Count how many lines in the data hold "kept". Only the number.

**PROVIDED RECORDS**:
■ ■ ■ ■ ■ ■ ■

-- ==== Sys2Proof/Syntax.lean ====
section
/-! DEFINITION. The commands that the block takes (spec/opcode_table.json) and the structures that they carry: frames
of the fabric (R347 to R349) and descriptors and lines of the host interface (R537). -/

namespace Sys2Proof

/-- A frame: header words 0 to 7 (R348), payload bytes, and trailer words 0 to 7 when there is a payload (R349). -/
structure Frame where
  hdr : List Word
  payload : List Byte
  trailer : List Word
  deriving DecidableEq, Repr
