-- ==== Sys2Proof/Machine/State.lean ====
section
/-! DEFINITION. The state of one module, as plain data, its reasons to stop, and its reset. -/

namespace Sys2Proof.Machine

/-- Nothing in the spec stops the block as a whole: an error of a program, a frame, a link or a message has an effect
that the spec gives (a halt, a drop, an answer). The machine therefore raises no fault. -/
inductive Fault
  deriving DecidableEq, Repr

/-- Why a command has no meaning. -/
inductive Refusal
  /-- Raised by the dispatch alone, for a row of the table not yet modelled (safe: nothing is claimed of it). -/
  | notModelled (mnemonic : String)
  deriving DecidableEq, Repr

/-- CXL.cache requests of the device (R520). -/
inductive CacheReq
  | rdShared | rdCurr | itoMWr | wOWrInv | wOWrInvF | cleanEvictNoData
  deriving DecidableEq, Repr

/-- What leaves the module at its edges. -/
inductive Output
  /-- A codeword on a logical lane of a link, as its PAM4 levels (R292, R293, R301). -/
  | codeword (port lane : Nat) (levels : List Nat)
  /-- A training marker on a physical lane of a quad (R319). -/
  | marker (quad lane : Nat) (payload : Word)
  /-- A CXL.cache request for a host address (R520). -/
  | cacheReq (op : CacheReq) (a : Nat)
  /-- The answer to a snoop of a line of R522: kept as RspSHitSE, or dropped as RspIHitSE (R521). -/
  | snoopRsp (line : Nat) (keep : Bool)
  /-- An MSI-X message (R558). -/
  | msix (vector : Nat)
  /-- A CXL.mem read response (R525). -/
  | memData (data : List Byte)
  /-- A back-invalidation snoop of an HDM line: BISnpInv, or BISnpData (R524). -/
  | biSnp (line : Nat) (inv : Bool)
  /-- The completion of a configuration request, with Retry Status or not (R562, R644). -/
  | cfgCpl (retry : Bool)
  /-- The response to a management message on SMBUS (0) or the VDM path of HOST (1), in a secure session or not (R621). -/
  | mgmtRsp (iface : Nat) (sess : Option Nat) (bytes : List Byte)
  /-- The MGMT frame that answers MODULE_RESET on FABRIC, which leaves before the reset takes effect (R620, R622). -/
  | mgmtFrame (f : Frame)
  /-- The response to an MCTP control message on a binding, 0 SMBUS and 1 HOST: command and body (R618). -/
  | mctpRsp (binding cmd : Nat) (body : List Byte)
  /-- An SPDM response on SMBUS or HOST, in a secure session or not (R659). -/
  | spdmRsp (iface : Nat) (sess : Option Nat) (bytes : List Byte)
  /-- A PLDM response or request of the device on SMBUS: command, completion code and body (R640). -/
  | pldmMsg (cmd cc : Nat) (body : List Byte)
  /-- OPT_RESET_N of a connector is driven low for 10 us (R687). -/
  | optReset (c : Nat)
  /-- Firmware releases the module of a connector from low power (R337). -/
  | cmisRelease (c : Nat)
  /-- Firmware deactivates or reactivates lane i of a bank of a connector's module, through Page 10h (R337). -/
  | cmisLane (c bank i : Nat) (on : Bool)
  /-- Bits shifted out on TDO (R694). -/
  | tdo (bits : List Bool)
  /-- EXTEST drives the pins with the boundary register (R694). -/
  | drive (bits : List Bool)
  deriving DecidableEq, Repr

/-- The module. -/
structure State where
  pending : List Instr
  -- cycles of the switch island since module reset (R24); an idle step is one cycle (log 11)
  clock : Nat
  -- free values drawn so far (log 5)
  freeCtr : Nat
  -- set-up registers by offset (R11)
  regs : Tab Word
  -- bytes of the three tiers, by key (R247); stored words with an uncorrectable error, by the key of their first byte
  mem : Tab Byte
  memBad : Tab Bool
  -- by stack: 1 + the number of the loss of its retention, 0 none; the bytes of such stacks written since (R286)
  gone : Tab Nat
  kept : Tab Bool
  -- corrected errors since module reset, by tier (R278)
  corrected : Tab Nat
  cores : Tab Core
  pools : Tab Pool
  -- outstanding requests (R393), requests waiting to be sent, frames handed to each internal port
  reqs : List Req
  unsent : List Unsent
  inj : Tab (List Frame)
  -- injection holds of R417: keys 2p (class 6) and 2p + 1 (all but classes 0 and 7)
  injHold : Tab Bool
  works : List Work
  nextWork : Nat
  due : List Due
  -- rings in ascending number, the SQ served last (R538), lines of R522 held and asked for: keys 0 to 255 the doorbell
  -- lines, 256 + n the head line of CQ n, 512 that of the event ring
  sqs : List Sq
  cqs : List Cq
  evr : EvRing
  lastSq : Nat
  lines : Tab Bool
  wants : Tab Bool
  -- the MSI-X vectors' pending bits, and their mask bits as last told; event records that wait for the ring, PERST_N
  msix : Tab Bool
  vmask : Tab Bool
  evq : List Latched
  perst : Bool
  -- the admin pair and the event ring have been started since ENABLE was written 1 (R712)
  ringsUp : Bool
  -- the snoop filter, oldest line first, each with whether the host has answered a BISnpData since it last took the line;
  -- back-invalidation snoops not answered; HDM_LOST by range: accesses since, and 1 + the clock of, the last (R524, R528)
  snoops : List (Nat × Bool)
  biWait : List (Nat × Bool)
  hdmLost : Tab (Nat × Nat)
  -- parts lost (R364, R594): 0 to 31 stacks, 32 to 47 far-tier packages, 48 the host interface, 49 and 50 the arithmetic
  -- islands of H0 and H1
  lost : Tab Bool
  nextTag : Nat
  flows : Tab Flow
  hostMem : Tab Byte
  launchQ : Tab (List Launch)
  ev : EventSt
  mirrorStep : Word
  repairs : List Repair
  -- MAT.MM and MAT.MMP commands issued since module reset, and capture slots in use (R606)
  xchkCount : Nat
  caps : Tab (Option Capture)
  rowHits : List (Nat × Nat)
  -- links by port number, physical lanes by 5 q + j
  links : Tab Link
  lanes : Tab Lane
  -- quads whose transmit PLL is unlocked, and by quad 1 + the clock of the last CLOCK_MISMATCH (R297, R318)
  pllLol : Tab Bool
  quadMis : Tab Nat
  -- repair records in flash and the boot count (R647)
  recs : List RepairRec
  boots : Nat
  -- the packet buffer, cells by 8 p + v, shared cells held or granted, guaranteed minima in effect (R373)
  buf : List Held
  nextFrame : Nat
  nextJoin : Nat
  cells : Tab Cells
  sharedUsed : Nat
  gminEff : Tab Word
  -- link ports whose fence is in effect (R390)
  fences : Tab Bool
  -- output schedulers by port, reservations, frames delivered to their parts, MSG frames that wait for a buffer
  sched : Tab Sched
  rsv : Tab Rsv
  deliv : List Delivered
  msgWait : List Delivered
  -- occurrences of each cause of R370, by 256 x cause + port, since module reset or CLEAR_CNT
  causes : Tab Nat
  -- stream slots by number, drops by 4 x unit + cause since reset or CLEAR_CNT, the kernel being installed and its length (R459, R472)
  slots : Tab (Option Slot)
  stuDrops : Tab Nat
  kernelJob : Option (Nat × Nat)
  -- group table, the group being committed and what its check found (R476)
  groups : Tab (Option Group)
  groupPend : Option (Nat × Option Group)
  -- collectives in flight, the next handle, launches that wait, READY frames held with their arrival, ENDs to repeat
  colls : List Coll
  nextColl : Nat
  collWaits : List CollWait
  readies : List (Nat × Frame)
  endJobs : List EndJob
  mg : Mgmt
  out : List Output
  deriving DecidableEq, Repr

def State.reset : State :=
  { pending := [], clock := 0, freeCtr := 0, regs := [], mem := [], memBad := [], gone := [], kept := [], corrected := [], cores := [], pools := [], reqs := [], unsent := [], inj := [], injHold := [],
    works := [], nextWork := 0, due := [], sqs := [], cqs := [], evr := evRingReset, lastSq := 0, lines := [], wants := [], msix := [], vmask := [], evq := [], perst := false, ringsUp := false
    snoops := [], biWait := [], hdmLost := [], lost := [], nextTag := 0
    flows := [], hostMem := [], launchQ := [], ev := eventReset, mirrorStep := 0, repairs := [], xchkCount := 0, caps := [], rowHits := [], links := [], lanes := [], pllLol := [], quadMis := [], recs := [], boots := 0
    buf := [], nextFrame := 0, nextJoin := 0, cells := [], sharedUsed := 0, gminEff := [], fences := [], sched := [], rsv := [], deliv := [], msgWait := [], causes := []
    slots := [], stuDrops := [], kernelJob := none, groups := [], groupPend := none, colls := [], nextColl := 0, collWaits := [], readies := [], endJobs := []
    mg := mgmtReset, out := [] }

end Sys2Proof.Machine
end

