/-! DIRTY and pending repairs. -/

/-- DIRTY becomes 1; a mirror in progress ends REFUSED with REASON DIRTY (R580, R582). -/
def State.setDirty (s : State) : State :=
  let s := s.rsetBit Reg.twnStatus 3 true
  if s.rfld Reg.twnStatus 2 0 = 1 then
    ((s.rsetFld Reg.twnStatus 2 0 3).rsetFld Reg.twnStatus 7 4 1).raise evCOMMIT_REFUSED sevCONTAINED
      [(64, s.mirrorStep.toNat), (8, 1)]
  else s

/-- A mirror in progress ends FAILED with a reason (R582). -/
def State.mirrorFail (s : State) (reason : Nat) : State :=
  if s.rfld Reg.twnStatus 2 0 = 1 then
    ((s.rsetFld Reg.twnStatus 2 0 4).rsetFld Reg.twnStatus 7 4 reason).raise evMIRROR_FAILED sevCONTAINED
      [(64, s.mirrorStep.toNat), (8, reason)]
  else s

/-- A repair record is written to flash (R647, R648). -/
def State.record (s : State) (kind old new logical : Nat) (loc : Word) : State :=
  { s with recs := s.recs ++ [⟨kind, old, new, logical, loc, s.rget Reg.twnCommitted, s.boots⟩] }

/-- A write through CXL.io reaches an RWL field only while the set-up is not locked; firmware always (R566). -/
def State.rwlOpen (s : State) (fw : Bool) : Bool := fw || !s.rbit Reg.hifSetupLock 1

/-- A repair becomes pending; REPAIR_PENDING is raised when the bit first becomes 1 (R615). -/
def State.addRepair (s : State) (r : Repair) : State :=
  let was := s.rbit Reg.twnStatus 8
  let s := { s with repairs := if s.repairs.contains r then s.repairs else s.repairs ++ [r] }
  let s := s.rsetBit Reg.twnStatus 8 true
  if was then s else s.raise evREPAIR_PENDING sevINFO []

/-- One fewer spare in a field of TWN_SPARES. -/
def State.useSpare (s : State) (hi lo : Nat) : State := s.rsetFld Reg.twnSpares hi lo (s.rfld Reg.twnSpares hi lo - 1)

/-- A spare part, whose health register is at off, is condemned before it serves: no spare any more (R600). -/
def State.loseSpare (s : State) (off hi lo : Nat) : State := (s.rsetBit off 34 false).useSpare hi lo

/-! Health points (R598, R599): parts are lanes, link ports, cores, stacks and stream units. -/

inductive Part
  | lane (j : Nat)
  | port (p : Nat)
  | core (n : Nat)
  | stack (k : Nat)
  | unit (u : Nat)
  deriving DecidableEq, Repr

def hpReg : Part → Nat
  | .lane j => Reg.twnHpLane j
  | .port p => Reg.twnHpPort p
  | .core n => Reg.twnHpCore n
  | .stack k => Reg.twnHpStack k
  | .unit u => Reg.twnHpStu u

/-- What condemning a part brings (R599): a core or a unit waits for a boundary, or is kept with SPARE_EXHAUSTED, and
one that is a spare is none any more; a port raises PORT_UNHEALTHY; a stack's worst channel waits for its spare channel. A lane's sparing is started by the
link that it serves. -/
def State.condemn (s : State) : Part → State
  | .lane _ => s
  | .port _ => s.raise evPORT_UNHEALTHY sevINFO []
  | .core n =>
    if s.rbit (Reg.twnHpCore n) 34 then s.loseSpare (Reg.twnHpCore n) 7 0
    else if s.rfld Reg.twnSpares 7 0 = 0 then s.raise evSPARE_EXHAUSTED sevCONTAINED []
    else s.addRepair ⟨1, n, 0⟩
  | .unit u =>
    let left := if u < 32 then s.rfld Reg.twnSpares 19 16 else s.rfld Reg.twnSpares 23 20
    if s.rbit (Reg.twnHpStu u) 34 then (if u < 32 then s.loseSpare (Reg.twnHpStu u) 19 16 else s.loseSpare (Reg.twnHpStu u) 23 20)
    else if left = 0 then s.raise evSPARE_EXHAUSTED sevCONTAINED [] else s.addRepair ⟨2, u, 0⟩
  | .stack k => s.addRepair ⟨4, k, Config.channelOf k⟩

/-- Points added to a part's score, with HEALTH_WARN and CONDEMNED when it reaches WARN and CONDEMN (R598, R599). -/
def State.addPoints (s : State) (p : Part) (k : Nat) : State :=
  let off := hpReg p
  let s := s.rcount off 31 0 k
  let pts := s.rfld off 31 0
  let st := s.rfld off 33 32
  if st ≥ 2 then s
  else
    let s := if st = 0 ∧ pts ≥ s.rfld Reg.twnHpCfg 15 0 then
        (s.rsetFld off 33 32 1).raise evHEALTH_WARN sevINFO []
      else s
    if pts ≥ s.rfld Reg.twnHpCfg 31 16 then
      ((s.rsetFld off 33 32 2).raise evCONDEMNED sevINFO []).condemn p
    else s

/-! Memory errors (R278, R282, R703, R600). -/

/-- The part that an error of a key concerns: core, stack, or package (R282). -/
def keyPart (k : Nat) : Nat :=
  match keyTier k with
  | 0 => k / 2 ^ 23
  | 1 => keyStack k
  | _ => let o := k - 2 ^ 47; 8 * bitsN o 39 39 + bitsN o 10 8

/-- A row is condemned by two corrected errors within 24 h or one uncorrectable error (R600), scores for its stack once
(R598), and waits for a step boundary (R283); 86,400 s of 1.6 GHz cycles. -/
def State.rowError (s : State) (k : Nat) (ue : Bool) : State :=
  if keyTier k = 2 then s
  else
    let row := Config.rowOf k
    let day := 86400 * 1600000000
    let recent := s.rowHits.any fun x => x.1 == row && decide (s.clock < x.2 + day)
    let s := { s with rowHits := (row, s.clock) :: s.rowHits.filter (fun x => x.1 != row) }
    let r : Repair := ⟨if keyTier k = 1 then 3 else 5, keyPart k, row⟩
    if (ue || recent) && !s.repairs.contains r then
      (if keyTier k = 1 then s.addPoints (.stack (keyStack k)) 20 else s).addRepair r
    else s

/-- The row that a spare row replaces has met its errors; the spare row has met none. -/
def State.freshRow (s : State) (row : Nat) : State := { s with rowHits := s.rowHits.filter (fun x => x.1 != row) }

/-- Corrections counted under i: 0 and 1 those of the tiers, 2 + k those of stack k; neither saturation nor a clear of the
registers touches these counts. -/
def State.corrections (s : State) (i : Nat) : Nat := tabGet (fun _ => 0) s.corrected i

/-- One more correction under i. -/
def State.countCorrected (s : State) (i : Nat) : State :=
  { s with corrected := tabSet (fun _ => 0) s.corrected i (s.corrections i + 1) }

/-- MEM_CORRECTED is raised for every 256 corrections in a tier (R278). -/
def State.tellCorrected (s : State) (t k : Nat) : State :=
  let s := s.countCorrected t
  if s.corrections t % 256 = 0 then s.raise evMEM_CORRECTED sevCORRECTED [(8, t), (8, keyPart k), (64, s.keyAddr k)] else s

■ ■ ■ ■ ■ ■ ■

**YOUR SOLUTION**: 4